CA Nîmes, 4e ch. com., 6 juin 2025, n° 23/01527

NÎMES

Arrêt

Infirmation

PARTIES

Demandeur :

NGC (SARL)

Défendeur :

Enedis (SA)

COMPOSITION DE LA JURIDICTION

Président :

Mme Codol

Conseillers :

M. Maitral, Mme Vareilles

Avocat :

Me Sanchez-Vinot

TJ Alès, du 13 mars 2023, n° 22/00763

13 mars 2023

EXPOSÉ

Vu l'appel interjeté le 2 mai 2023 par la SARL NGC à l'encontre du jugement rendu le 13 mars 2023 par le tribunal judiciaire d'Alès dans l'instance n° RG 22/00763 ;

Vu les dernières conclusions remises par la voie électronique le 10 juillet 2023 par la SARL NGC, appelante, et le bordereau de pièces qui y est annexé ;

Vu la signification de la déclaration d'appel délivrée le 22 juin 2023 à la SA Enedis, intimée, par acte laissé à une personne qui s'est déclarée habilitée à le recevoir pour son destinataire ;

Vu la signification des conclusions de la SARL NGC délivrée le 11 juillet 2023 à la SA Enedis, intimée, par acte laissé à une personne qui s'est déclarée habilitée à le recevoir pour son destinataire ;

Vu l'ordonnance du 13 janvier 2025 de clôture de la procédure à effet différé au 24 avril 2025.

***

La société NGC exerce une activité d'achat et d'exploitation de magasin de vente de textile d'accessoires et d'articles de mode dont le gérant est M. [R] [X].

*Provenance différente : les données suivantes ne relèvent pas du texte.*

-- ==== Sys2Proof/Laws/Cells.lean ====
section
/-! SUPPORT. The sparse memories: a write leaves every other address alone, reads back in a canonical memory, and keeps the canonical
form. -/

namespace Sys2Proof.Machine

theorem cellGet_cellDrop_ne (d : Nat → Word) (l : List (Nat × Word)) {a x : Nat} (h : x ≠ a) :
    cellGet d (cellDrop a l) x = cellGet d l x := by
  induction l with
  | nil => rfl
  | cons p l ih =>
    obtain ⟨b, w⟩ := p
    simp only [cellDrop]
    split
    · rename_i hb; subst hb; simp [cellGet, h]
    · split
      · rfl
      · simp [cellGet, ih]

theorem cellGet_cellPut_ne (d : Nat → Word) (l : List (Nat × Word)) {a x : Nat} (v : Word) (h : x ≠ a) :
    cellGet d (cellPut a v l) x = cellGet d l x := by
  induction l with
  | nil => simp [cellPut, cellGet, h]
  | cons p l ih =>
    obtain ⟨b, w⟩ := p
    simp only [cellPut]
    split
    · rename_i hb; subst hb; simp [cellGet, h]
    · split
      · simp [cellGet, h]
      · simp [cellGet, ih]

/-- A write leaves every other address alone. -/
theorem cellGet_cellSet_ne (d : Nat → Word) (l : List (Nat × Word)) {a x : Nat} (v : Word) (h : x ≠ a) :
    cellGet d (cellSet d l a v) x = cellGet d l x := by
  unfold cellSet
  split
  · exact cellGet_cellDrop_ne d l h
  · exact cellGet_cellPut_ne d l v h

theorem cellGet_below (d : Nat → Word) (l : List (Nat × Word)) {lo x : Nat} (hw : cellsFrom d lo l = true) (h : x < lo) :
    cellGet d l x = d x := by
  induction l generalizing lo with
  | nil => rfl
  | cons p l ih =>
    obtain ⟨b, w⟩ := p
    simp only [cellsFrom, Bool.and_eq_true, decide_eq_true_eq] at hw
    have : x ≠ b := by omega
    simp [cellGet, this, ih hw.2 (by omega)]

theorem cellGet_cellDrop_self (d : Nat → Word) (l : List (Nat × Word)) {lo : Nat} (a : Nat) (hw : cellsFrom d lo l = true) :
    cellGet d (cellDrop a l) a = d a := by
  induction l generalizing lo with
  | nil => rfl
  | cons p l ih =>
    obtain ⟨b, w⟩ := p
    have hw' := hw
    simp only [cellsFrom, Bool.and_eq_true, decide_eq_true_eq] at hw
    simp only [cellDrop]
    split
    · rename_i hb; exact cellGet_below d l hw.2 (by omega)
    · split
      · rename_i hb hl
        have : a ≠ b := by omega
        simp only [cellGet, this, if_false]
        exact cellGet_below d l hw.2 (by omega)
      · rename_i hb hl
        simp only [cellGet, hb, if_false]
        exact ih hw.2

theorem cellGet_cellPut_self (d : Nat → Word) (l : List (Nat × Word)) (a : Nat) (v : Word) :
    cellGet d (cellPut a v l) a = v := by
  induction l with
  | nil => simp [cellPut, cellGet]
  | cons p l ih =>
    obtain ⟨b, w⟩ := p
    simp only [cellPut]
    split
    · simp [cellGet]
    · split
      · simp [cellGet]
      · rename_i hb _
        simp [cellGet, hb, ih]

/-- A write to a canonical memory reads back. -/
theorem cellGet_cellSet_self (d : Nat → Word) (l : List (Nat × Word)) (a : Nat) (v : Word) (hw : Memory.wf d l = true) :
    cellGet d (cellSet d l a v) a = v := by
  unfold cellSet
  split
  · rename_i h; rw [cellGet_cellDrop_self d l a hw, h]
  · exact cellGet_cellPut_self d l a v

theorem cellsFrom_mono (d : Nat → Word) (l : List (Nat × Word)) {lo lo' : Nat} (h : lo' ≤ lo) (hw : cellsFrom d lo l = true) :
    cellsFrom d lo' l = true := by
  cases l with
  | nil => rfl
  | cons p l =>
    obtain ⟨b, w⟩ := p
    simp only [cellsFrom, Bool.and_eq_true, decide_eq_true_eq] at hw ⊢
    exact ⟨⟨by omega, hw.1.2⟩, hw.2⟩

theorem cellsFrom_cellDrop (d : Nat → Word) (l : List (Nat × Word)) {lo : Nat} (a : Nat) (hw : cellsFrom d lo l = true) :
    cellsFrom d lo (cellDrop a l) = true := by
  induction l generalizing lo with
  | nil => rfl
  | cons p l ih =>
    obtain ⟨b, w⟩ := p
    have hw' := hw
    simp only [cellsFrom, Bool.and_eq_true, decide_eq_true_eq] at hw
    simp only [cellDrop]
    split
    · exact cellsFrom_mono d l (by omega) hw.2
    · split
      · exact hw'
      · simp only [cellsFrom, Bool.and_eq_true, decide_eq_true_eq]
        exact ⟨hw.1, ih hw.2⟩

theorem cellsFrom_cellPut (d : Nat → Word) (l : List (Nat × Word)) {lo a : Nat} {v : Word} (hv : v ≠ d a) (ha : lo ≤ a)
    (hw : cellsFrom d lo l = true) : cellsFrom d lo (cellPut a v l) = true := by
  induction l generalizing lo with
  | nil => simp [cellPut, cellsFrom, ha, hv]
  | cons p l ih =>
    obtain ⟨b, w⟩ := p
    have hw' := hw
    simp only [cellsFrom, Bool.and_eq_true, decide_eq_true_eq] at hw
    simp only [cellPut]
    split
    · rename_i hb; subst hb
      simp only [cellsFrom, Bool.and_eq_true, decide_eq_true_eq]
      exact ⟨⟨ha, hv⟩, hw.2⟩
    · split
      · rename_i hb hl
        simp only [cellsFrom, Bool.and_eq_true, decide_eq_true_eq]
        exact ⟨⟨ha, hv⟩, ⟨by omega, hw.1.2⟩, hw.2⟩
      · rename_i hb hl
        simp only [cellsFrom, Bool.and_eq_true, decide_eq_true_eq]
        exact ⟨hw.1, ih (by omega) hw.2⟩

/-- A write keeps the canonical form. -/
theorem wf_cellSet (d : Nat → Word) (l : List (Nat × Word)) (a : Nat) (v : Word) (hw : Memory.wf d l = true) :
    Memory.wf d (cellSet d l a v) = true := by
  unfold cellSet
  split
  · exact cellsFrom_cellDrop d l a hw
  · rename_i h; exact cellsFrom_cellPut d l h (Nat.zero_le a) hw

end Sys2Proof.Machine
end

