theorem Mach.closeWith_within {m₀ : Mach} (m : Mach) (q : Nat) (isSeal : Bool) (firstTs : Nat) (trig capt filled : Bool) (payload : List Word) {ps : List Part} (h₀ : m₀.within m ps)
    (hs : [Part.regs, Part.pa, Part.pb, Part.buf, Part.sec, Part.nv].all ps.contains = true) : m₀.within (Mach.closeWith m q isSeal firstTs trig capt filled payload) ps := by
  refine Mach.within_step h₀ ?_ hs
  clear h₀ hs
  unfold Mach.closeWith
  try dsimp only
  repeat' first
    | with_reducible assumption
    | with_reducible exact Mach.within_refl _ _
    | decide
    | with_reducible apply Mach.captureClose_within
    | with_reducible apply Mach.discardDown_within
    | with_reducible apply Mach.discardOldest_within
    | with_reducible apply Mach.enterFull_within
    | with_reducible apply Mach.reserve_within
    | with_reducible apply Mach.updQ_within
    | with_reducible apply Mach.watermark_within
    | with_reducible apply Mach.within_ite
    | with_reducible apply Mach.within_ite2
    | ((simp only [Mach.within_mk_eq]; with_reducible apply Mach.withinMk_of) <;> first | exact Or.inr rfl | with_reducible exact Or.inl rfl | with_reducible rfl | with_reducible exact fun h => h | (intro h; simpa [length_listUpd] using h) | (intro h; split <;> exact h) | skip)

theorem Mach.closeOpen_within {m₀ : Mach} (m : Mach) (q : Nat) (filled : Bool) {ps : List Part} (h₀ : m₀.within m ps)
    (hs : [Part.regs, Part.pa, Part.pb, Part.buf, Part.sec, Part.nv].all ps.contains = true) : m₀.within (Mach.closeOpen m q filled) ps := by
  refine Mach.within_step h₀ ?_ hs
  clear h₀ hs
  unfold Mach.closeOpen
  try dsimp only
  repeat' first
    | with_reducible assumption
    | with_reducible exact Mach.within_refl _ _
    | decide
    | with_reducible apply Mach.closeWith_within
    | with_reducible apply Mach.updQ_within
    | (with_reducible apply Mach.within_fst; assumption)
    | (with_reducible apply Mach.within_left; assumption)
    | (with_reducible apply Mach.within_mid; assumption)
    | dsimp only
    | split

theorem Mach.closeAll_within {m₀ : Mach} (m : Mach) {ps : List Part} (h₀ : m₀.within m ps)
    (hs : [Part.regs, Part.pa, Part.pb, Part.buf, Part.sec, Part.nv].all ps.contains = true) : m₀.within (Mach.closeAll m) ps := by
  refine Mach.within_step h₀ ?_ hs
  clear h₀ hs
  unfold Mach.closeAll
  try dsimp only
  repeat' first
    | with_reducible assumption
    | with_reducible exact Mach.within_refl _ _
    | decide
    | with_reducible apply Mach.closeOpen_within
    | with_reducible apply Mach.within_fold
    | (intro k x hk; try dsimp only)

theorem Mach.openBlock_within {m₀ : Mach} (m : Mach) (q : Nat) {ps : List Part} (h₀ : m₀.within m ps)
    (hs : [Part.flt, Part.buf].all ps.contains = true) : m₀.within (Mach.openBlock m q) ps := by
  refine Mach.within_step h₀ ?_ hs
  clear h₀ hs
  unfold Mach.openBlock
  try dsimp only
  repeat' first
    | with_reducible assumption
    | with_reducible exact Mach.within_refl _ _
    | decide
    | with_reducible apply Mach.updGrp_within
    | with_reducible apply Mach.updQ_within
    | with_reducible apply Mach.within_ite
    | with_reducible apply Mach.within_ite2
    | with_reducible apply Mach.within_fold
    | (intro k x hk; try dsimp only)
    | (with_reducible apply Mach.within_fst; assumption)
    | (with_reducible apply Mach.within_left; assumption)
    | (with_reducible apply Mach.within_mid; assumption)
    | dsimp only
    | split

theorem Mach.writeWord_within {m₀ : Mach} (m : Mach) (q : Nat) (w : Word) {ps : List Part} (h₀ : m₀.within m ps)
    (hs : [Part.regs, Part.pa, Part.pb, Part.flt, Part.buf, Part.sec, Part.nv].all ps.contains = true) : m₀.within (Mach.writeWord m q w).1 ps := by
  refine Mach.within_step h₀ ?_ hs
  clear h₀ hs
  unfold Mach.writeWord
  try dsimp only
  repeat' first
    | with_reducible assumption
    | with_reducible exact Mach.within_refl _ _
    | decide
    | with_reducible apply Mach.closeOpen_within
    | with_reducible apply Mach.openBlock_within
    | with_reducible apply Mach.updQ_within
    | with_reducible apply Mach.within_ite
    | with_reducible apply Mach.within_ite1
    | with_reducible apply Mach.within_ite2
    | (with_reducible apply Mach.within_fst; assumption)
    | (with_reducible apply Mach.within_left; assumption)
    | (with_reducible apply Mach.within_mid; assumption)
    | dsimp only
    | split

theorem Mach.blockTimeout_within {m₀ : Mach} (m : Mach) (q : Nat) {ps : List Part} (h₀ : m₀.within m ps)
    (hs : [Part.regs, Part.pa, Part.pb, Part.buf, Part.sec, Part.nv].all ps.contains = true) : m₀.within (Mach.blockTimeout m q) ps := by
  refine Mach.within_step h₀ ?_ hs
  clear h₀ hs
  unfold Mach.blockTimeout
  try dsimp only
  repeat' first
    | with_reducible assumption
    | with_reducible exact Mach.within_refl _ _
    | decide
    | with_reducible apply Mach.closeOpen_within
    | with_reducible apply Mach.within_ite
    | with_reducible apply Mach.within_ite2
    | (with_reducible apply Mach.within_fst; assumption)
    | (with_reducible apply Mach.within_left; assumption)
    | (with_reducible apply Mach.within_mid; assumption)
    | dsimp only
    | split

theorem Mach.discCount_within {m₀ : Mach} (m : Mach) (q n : Nat) {ps : List Part} (h₀ : m₀.within m ps)
    (hs : [Part.regs, Part.buf].all ps.contains = true) : m₀.within (Mach.discCount m q n) ps := by
  refine Mach.within_step h₀ ?_ hs
  clear h₀ hs
  unfold Mach.discCount
  try dsimp only
  repeat' first
    | with_reducible assumption
    | with_reducible exact Mach.within_refl _ _
    | decide
    | with_reducible apply Mach.countN_within
    | with_reducible apply Mach.updQ_within
    | with_reducible apply Mach.within_ite
    | with_reducible apply Mach.within_ite2

theorem Mach.discardWords_within {m₀ : Mach} (m : Mach) (q n : Nat) {ps : List Part} (h₀ : m₀.within m ps)
    (hs : [Part.regs, Part.buf].all ps.contains = true) : m₀.within (Mach.discardWords m q n) ps := by
  refine Mach.within_step h₀ ?_ hs
  clear h₀ hs
  unfold Mach.discardWords
  try dsimp only
  repeat' first
    | with_reducible assumption
    | with_reducible exact Mach.within_refl _ _
    | decide
    | with_reducible apply Mach.count_within
    | with_reducible apply Mach.discCount_within
    | with_reducible apply Mach.qStat_within
    | with_reducible apply Mach.updQ_within
    | with_reducible apply Mach.within_ite
    | with_reducible apply Mach.within_ite2
    | (with_reducible apply Mach.within_fst; assumption)
    | (with_reducible apply Mach.within_left; assumption)
    | (with_reducible apply Mach.within_mid; assumption)
    | dsimp only
    | split

theorem Mach.makeRoom_within {m₀ : Mach} (m : Mach) (q : Nat) {ps : List Part} (h₀ : m₀.within m ps)
    (hs : [Part.regs, Part.pa, Part.pb, Part.buf].all ps.contains = true) : m₀.within (Mach.makeRoom m q) ps := by
  refine Mach.within_step h₀ ?_ hs
  clear h₀ hs
  unfold Mach.makeRoom
  try dsimp only
  repeat' first
    | with_reducible assumption
    | with_reducible exact Mach.within_refl _ _
    | decide
    | with_reducible apply Mach.discardOldest_within
    | with_reducible apply Mach.enterFull_within
    | with_reducible apply Mach.within_ite
    | with_reducible apply Mach.within_ite2

theorem Mach.offerWord_within {m₀ : Mach} (m : Mach) (q : Nat) (w : Word) {ps : List Part} (h₀ : m₀.within m ps)
    (hs : [Part.regs, Part.pa, Part.pb, Part.flt, Part.buf, Part.sec, Part.nv].all ps.contains = true) : m₀.within (Mach.offerWord m q w).1 ps := by
  refine Mach.within_step h₀ ?_ hs
  clear h₀ hs
  unfold Mach.offerWord
  try dsimp only
  repeat' first
    | with_reducible assumption
    | with_reducible exact Mach.within_refl _ _
    | decide
    | with_reducible apply Mach.discCount_within
    | with_reducible apply Mach.discardWords_within
    | with_reducible apply Mach.makeRoom_within
    | with_reducible apply Mach.oweTiming_within
    | with_reducible apply Mach.writeWord_within
    | with_reducible apply Mach.within_ite
    | with_reducible apply Mach.within_ite1
    | with_reducible apply Mach.within_ite2
    | (with_reducible apply Mach.within_fst; assumption)
    | (with_reducible apply Mach.within_left; assumption)
    | (with_reducible apply Mach.within_mid; assumption)
    | dsimp only
    | split

theorem Mach.offerList_within {m₀ : Mach} (m : Mach) (q : Nat) (x0 : List Word) {ps : List Part} (h₀ : m₀.within m ps)
    (hs : [Part.regs, Part.pa, Part.pb, Part.flt, Part.buf, Part.sec, Part.nv].all ps.contains = true) : m₀.within (Mach.offerList m q x0).1 ps := by
  refine Mach.within_step h₀ ?_ hs
  clear h₀ hs
  induction x0 generalizing m q with
  | nil =>
    unfold Mach.offerList
    try dsimp only
    repeat' first
      | with_reducible assumption
      | with_reducible exact Mach.within_refl _ _
      | decide
      | with_reducible apply Mach.offerWord_within
      | (with_reducible apply Mach.within_fst; assumption)
      | (with_reducible apply Mach.within_left; assumption)
      | (with_reducible apply Mach.within_mid; assumption)
      | dsimp only
      | split

  | cons w l ih =>
    unfold Mach.offerList
    try dsimp only
    repeat' first
      | with_reducible assumption
      | with_reducible exact Mach.within_refl _ _
      | decide
      | with_reducible apply Mach.within_then (ih _ _)
      | with_reducible apply Mach.offerWord_within
      | (with_reducible apply Mach.within_fst; assumption)
      | (with_reducible apply Mach.within_left; assumption)
      | (with_reducible apply Mach.within_mid; assumption)
      | dsimp only
      | split

theorem Mach.writeList_within {m₀ : Mach} (m : Mach) (x0 : List Word) {ps : List Part} (h₀ : m₀.within m ps)
    (hs : [Part.regs, Part.pa, Part.pb, Part.flt, Part.buf, Part.sec, Part.nv].all ps.contains = true) : m₀.within (Mach.writeList m x0).1 ps := by
  refine Mach.within_step h₀ ?_ hs
  clear h₀ hs
  induction x0 generalizing m with
  | nil =>
    unfold Mach.writeList
    try dsimp only
    repeat' first
      | with_reducible assumption
      | with_reducible exact Mach.within_refl _ _
      | decide
      | with_reducible apply Mach.writeWord_within
      | (with_reducible apply Mach.within_fst; assumption)
      | (with_reducible apply Mach.within_left; assumption)
      | (with_reducible apply Mach.within_mid; assumption)
      | dsimp only
      | split

  | cons w l ih =>
    unfold Mach.writeList
    try dsimp only
    repeat' first
      | with_reducible assumption
      | with_reducible exact Mach.within_refl _ _
      | decide
      | with_reducible apply Mach.within_then (ih _)
      | with_reducible apply Mach.writeWord_within
      | (with_reducible apply Mach.within_fst; assumption)
      | (with_reducible apply Mach.within_left; assumption)
      | (with_reducible apply Mach.within_mid; assumption)
      | dsimp only
      | split

theorem Mach.fitRecord_within {m₀ : Mach} (m : Mach) (n : Nat) {ps : List Part} (h₀ : m₀.within m ps)
    (hs : [Part.regs, Part.pa, Part.pb, Part.buf, Part.sec, Part.nv].all ps.contains = true) : m₀.within (Mach.fitRecord m n) ps := by
  refine Mach.within_step h₀ ?_ hs
  clear h₀ hs
  unfold Mach.fitRecord
  try dsimp only
  repeat' first
    | with_reducible assumption
    | with_reducible exact Mach.within_refl _ _
    | decide
    | with_reducible apply Mach.closeOpen_within
    | with_reducible apply Mach.within_ite
    | with_reducible apply Mach.within_ite2
    | (with_reducible apply Mach.within_fst; assumption)
    | (with_reducible apply Mach.within_left; assumption)
    | (with_reducible apply Mach.within_mid; assumption)
    | dsimp only
    | split

theorem Mach.takeAfter_within {m₀ : Mach} (m : Mach) (ws : List Word) {ps : List Part} (h₀ : m₀.within m ps)
    (hs : [Part.buf].all ps.contains = true) : m₀.within (Mach.takeAfter m ws).1 ps := by
  refine Mach.within_step h₀ ?_ hs
  clear h₀ hs
  unfold Mach.takeAfter
  try dsimp only
  repeat' first
    | with_reducible assumption
    | with_reducible exact Mach.within_refl _ _
    | decide
    | with_reducible apply Mach.updQ_within
    | (with_reducible apply Mach.within_fst; assumption)
    | (with_reducible apply Mach.within_left; assumption)
    | (with_reducible apply Mach.within_mid; assumption)
    | dsimp only
    | split

theorem Mach.q3Fix_within {m₀ : Mach} (m : Mach) {ps : List Part} (h₀ : m₀.within m ps)
    (hs : [Part.buf].all ps.contains = true) : m₀.within (Mach.q3Fix m) ps := by
  refine Mach.within_step h₀ ?_ hs
  clear h₀ hs
  unfold Mach.q3Fix
  try dsimp only
  repeat' first
    | with_reducible assumption
    | with_reducible exact Mach.within_refl _ _
    | decide
    | ((simp only [Mach.within_mk_eq]; with_reducible apply Mach.withinMk_of) <;> first | exact Or.inr rfl | with_reducible exact Or.inl rfl | with_reducible rfl | with_reducible exact fun h => h | (intro h; simpa [length_listUpd] using h) | (intro h; split <;> exact h) | skip)

theorem Mach.recordQ3_within {m₀ : Mach} (m : Mach) (event : Bool) (ws : List Word) {ps : List Part} (h₀ : m₀.within m ps)
    (hs : [Part.regs, Part.pa, Part.pb, Part.flt, Part.buf, Part.sec, Part.nv].all ps.contains = true) : m₀.within (Mach.recordQ3 m event ws).1 ps := by
  refine Mach.within_step h₀ ?_ hs
  clear h₀ hs
  unfold Mach.recordQ3
  try dsimp only
  repeat' first
    | with_reducible assumption
    | with_reducible exact Mach.within_refl _ _
    | decide
    | with_reducible apply Mach.discCount_within
    | with_reducible apply Mach.discardWords_within
    | with_reducible apply Mach.enterFull_within
    | with_reducible apply Mach.fitRecord_within
    | with_reducible apply Mach.makeRoom_within
    | with_reducible apply Mach.qStat_within
    | with_reducible apply Mach.sqBit_within
    | with_reducible apply Mach.takeAfter_within
    | with_reducible apply Mach.writeList_within
    | with_reducible apply Mach.within_ite
    | with_reducible apply Mach.within_ite1
    | with_reducible apply Mach.within_ite2
    | (with_reducible apply Mach.within_fst; assumption)
    | (with_reducible apply Mach.within_left; assumption)
    | (with_reducible apply Mach.within_mid; assumption)
    | dsimp only
    | split
    | ((simp only [Mach.within_mk_eq]; with_reducible apply Mach.withinMk_of) <;> first | exact Or.inr rfl | with_reducible exact Or.inl rfl | with_reducible rfl | with_reducible exact fun h => h | (intro h; simpa [length_listUpd] using h) | (intro h; split <;> exact h) | skip)

theorem Mach.gapWritten_within {m₀ : Mach} (m : Mach) (g : GapRec) {ps : List Part} (h₀ : m₀.within m ps)
    (hs : [Part.buf].all ps.contains = true) : m₀.within (Mach.gapWritten m g) ps := by
  refine Mach.within_step h₀ ?_ hs
  clear h₀ hs
  unfold Mach.gapWritten
  try dsimp only
  repeat' first
    | with_reducible assumption
    | with_reducible exact Mach.within_refl _ _
    | decide
    | with_reducible apply Mach.updQ_within
    | with_reducible apply Mach.within_ite
    | with_reducible apply Mach.within_ite2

Le 7 octobre 2018, un poste de transformation électrique, propriété de la société Enedis, a été endommagé à la suite des inondations, la rupture du neutre ayant entraîné des dommages électriques dans le magasin.

La société NGC a réalisé une déclaration de sinistre auprès de son assureur, les Mutuelles du Mans.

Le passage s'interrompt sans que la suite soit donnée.